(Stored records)
---*---

/-- An internal step writes the word array by zeroing it or by writing a word. -/
theorem sequencer_wordsWf {s t : State} (hw : wordsWf s.w = true) (h : sequencer s = .next t) :
    wordsWf t.w = true := by
  obtain ⟨_, rfl⟩ | ⟨_, rfl⟩ | ⟨_, _, hdstep⟩ | ⟨_, _, rfl⟩ := sequencer_next h
  · exact hw
  · obtain ⟨_, hv⟩ | ⟨_, hv⟩ | ⟨_, _, hv⟩ | ⟨_, _, hv⟩ := vstep_cases s <;> rw [hv]
    · exact hw
    · exact hw
    · exact hw
    · exact wordsWf_zero
  · obtain ⟨b, _, rfl⟩ := dstep_next hdstep
    exact wordsWf_write _ _ hw
  · exact hw

theorem sequencer_canonical {s t : State} (hs : s.canonical = true) (h : sequencer s = .next t) :
    t.canonical = true := by
  obtain ⟨hw, hdata⟩ := (canonical_iff s).1 hs
  obtain ⟨hhost, _, hoperands, hbuf⟩ := sequencer_frame h
  rw [canonical_iff, hhost, hoperands, hbuf]
  exact ⟨sequencer_wordsWf hw h, hdata⟩

/-- A command leaves the arrays, or fixes the operand port's buffer as the load's (R144). -/
theorem takeCommand_canonical {s t : State} {cw : Word} (hs : s.canonical = true) (h : takeCommand cw s = .next t) :
    t.canonical = true := by
  obtain ⟨c, d, rfl⟩ | ⟨_, _, _, e, f, st, rfl⟩ := takeCommand_next_cases h
  · exact hs
  · obtain ⟨hw, _, hoperands, hhost⟩ := (canonical_iff s).1 hs
    exact (canonical_iff _).2 ⟨hw, hoperands, hoperands, hhost⟩

/-- Settles O50: an internal step writes W in its form, a reset empties the arrays, and a buffer only moves, from the
host to the operand port and from there to the load. -/
theorem stepKeepsTheCanonicalForm : Obligations.StepKeepsTheCanonicalForm := by
  intro s t hs hstep
  obtain ⟨hw, hbuf, hoperands, hhost⟩ := (canonical_iff s).1 hs
  have made {m : HostMove} {rest : List HostMove} (hmoves : s.host = m :: rest) :
      moveCanonical m = true ∧ (dropMove rest s).canonical = true := by
    rw [hmoves, List.all_cons, Bool.and_eq_true] at hhost
    exact ⟨hhost.1, (canonical_iff _).2 ⟨hw, hbuf, hoperands, hhost.2⟩⟩
  obtain ⟨hseq, _⟩ | ⟨rest, hmoves, hseq⟩ | ⟨rest, hmoves, rfl⟩ | ⟨o, rest, hmoves, _, rfl⟩ |
    ⟨cw, rest, hmoves, _, htake⟩ := step_next hstep
  · exact sequencer_canonical hs hseq
  · exact sequencer_canonical (made hmoves).2 hseq
  · obtain ⟨_, _, _, hrest⟩ := (canonical_iff _).1 (made hmoves).2
    exact (canonical_iff _).2 ⟨wordsWf_zero, rfl, hoperands, hrest⟩
  · obtain ⟨ho, hdropped⟩ := made hmoves
    obtain ⟨_, _, _, hrest⟩ := (canonical_iff _).1 hdropped
    exact (canonical_iff _).2 ⟨hw, hbuf, ho, hrest⟩
  · exact takeCommand_canonical (made hmoves).2 htake

/-! One per contents. -/

section
variable {n bound : Nat}

theorem cellsRead_cons_same (a : Nat) (v : BitVec n) (rest : List (Nat × BitVec n)) :
    cellsRead ((a, v) :: rest) a = v := by
  simp [cellsRead]

theorem cellsRead_cons_other {a k : Nat} (v : BitVec n) (rest : List (Nat × BitVec n)) (h : a ≠ k) :
    cellsRead ((a, v) :: rest) k = cellsRead rest k := by
  simp [cellsRead, h]

/-- Arrays in canonical form that read the same below the bound. -/
structure SameCells (bound : Nat) (m m' : List (Nat × BitVec n)) : Prop where
  wf : cellsWf bound m = true
  wf' : cellsWf bound m' = true
  reads : ∀ k < bound, cellsRead m k = cellsRead m' k

theorem SameCells.symm {m m' : List (Nat × BitVec n)} (h : SameCells bound m m') : SameCells bound m' m :=
  ⟨h.wf', h.wf, fun k hk => (h.reads k hk).symm⟩

/-- An index that one of them lists is not below all that the other lists: it would hold 0 there. -/
theorem SameCells.not_below {a : Nat} {v : BitVec n} {rest m' : List (Nat × BitVec n)}
    (h : SameCells bound ((a, v) :: rest) m') : ¬ ∀ c ∈ m', a < c.1 := by
  intro hbelow
  obtain ⟨ha, hv, _⟩ := cellsWf_cons.1 h.wf
  have hread := h.reads a ha
  rw [cellsRead_cons_same, cellsRead_below hbelow] at hread
  exact hv hread

/-- So the least index of one is not below the least index of the other. -/
theorem SameCells.head_le {a b : Nat} {u v : BitVec n} {rest rest' : List (Nat × BitVec n)}
    (h : SameCells bound ((a, u) :: rest) ((b, v) :: rest')) : b ≤ a := by
  obtain ⟨_, _, hbelow, _⟩ := cellsWf_cons.1 h.wf'
  refine not_lt.1 fun hab => h.not_below fun c hc => ?_
  rcases List.mem_cons.1 hc with rfl | hc
  · exact hab
  · exact hab.trans (hbelow c hc)

/-- With the same least index they hold the same value there, and the same cells above it. -/
theorem SameCells.tail {a : Nat} {u v : BitVec n} {rest rest' : List (Nat × BitVec n)}
    (h : SameCells bound ((a, u) :: rest) ((a, v) :: rest')) : u = v ∧ SameCells bound rest rest' := by
  obtain ⟨ha, _, hbelow, hrest⟩ := cellsWf_cons.1 h.wf
  obtain ⟨_, _, hbelow', hrest'⟩ := cellsWf_cons.1 h.wf'
  have hread := h.reads a ha
  rw [cellsRead_cons_same, cellsRead_cons_same] at hread
  refine ⟨hread, hrest, hrest', fun k hk => ?_⟩
  by_cases hak : a = k
  · rw [← hak, cellsRead_below hbelow, cellsRead_below hbelow']
  · have hread := h.reads k hk
    rwa [cellsRead_cons_other _ _ hak, cellsRead_cons_other _ _ hak] at hread

theorem SameCells.eq {m m' : List (Nat × BitVec n)} (h : SameCells bound m m') : m = m' := by
  induction m generalizing m' with
  | nil =>
    cases m' with
    | nil => rfl
    | cons d rest' => exact absurd (by simp) h.symm.not_below
  | cons c rest ih =>
    cases m' with
    | nil => exact absurd (by simp) h.not_below
    | cons d rest' =>
      obtain ⟨a, u⟩ := c
      obtain ⟨b, v⟩ := d
      obtain rfl : a = b := Nat.le_antisymm h.symm.head_le h.head_le
      obtain ⟨rfl, hrest⟩ := h.tail
      rw [ih hrest]

end

/-- Settles O51: the words are the sparse array's values below 16,384. -/
theorem equalWordsAreEqualData : Obligations.EqualWordsAreEqualData := by
  intro w v hw hv h
  refine SameCells.eq (bound := Config.nWords) ⟨hw, hv, fun k hk => ?_⟩
  have hread := h (BitVec.ofNat 14 k)
  rwa [wordRead, wordRead, BitVec.toNat_ofNat, Nat.mod_eq_of_lt hk] at hread

end Sys2Proof.Machine
end

section
/-! PROOFS. The outcome of a whole load (R151, R153): the failing arms, and the completing arm pixel by pixel and word by
word. -/

namespace Sys2Proof.Machine

/-- The command of a load at the port is accepted and answered OK, whatever its source status (R144). -/
theorem step_of_loadAtPort {s : State} {entry : Entry} {fmt : Format} {sstat : SrcStatus} {rest : List HostMove}
    (h : loadAtPort s entry fmt sstat rest) :
    step s = .next (respond .ok 0 (accept entry fmt sstat (dropMove rest s))) := by
  obtain ⟨hbusy, _, cw, hcw, hdecode⟩ := h
  obtain ⟨_, hwf⟩ := decode_ok hdecode
  rw [step_of_decode_ok hbusy hcw hdecode]
  exact exec_loadCommand (s := dropMove rest s) hbusy hwf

---*---

> [TASK OBJECTIVE]
Retype the records above, but only those lines that fall between the line containing "obtain ⟨hw, _, hoperands, hhost⟩" and the line containing "rw [hmoves, List.all_cons, Bool.and_eq_true]", with both of those lines included, exactly as written.

> [EXERCISE RESULT]
  · obtain ⟨hw, _, hoperands, hhost⟩ := (canonical_iff s).1 hs
    exact (canonical_iff _).2 ⟨hw, hoperands, hoperands, hhost⟩

/-- Settles O50: an internal step writes W in its form, a reset empties the arrays, and a buffer only moves, from the
host to the operand port and from there to the load. -/
theorem stepKeepsTheCanonicalForm : Obligations.StepKeepsTheCanonicalForm := by
  intro s t hs hstep
  obtain ⟨hw, hbuf, hoperands, hhost⟩ := (canonical_iff s).1 hs
  have made {m : HostMove} {rest : List HostMove} (hmoves : s.host = m :: rest) :
      moveCanonical m = true ∧ (dropMove rest s).canonical = true := by
    rw [hmoves, List.all_cons, Bool.and_eq_true] at hhost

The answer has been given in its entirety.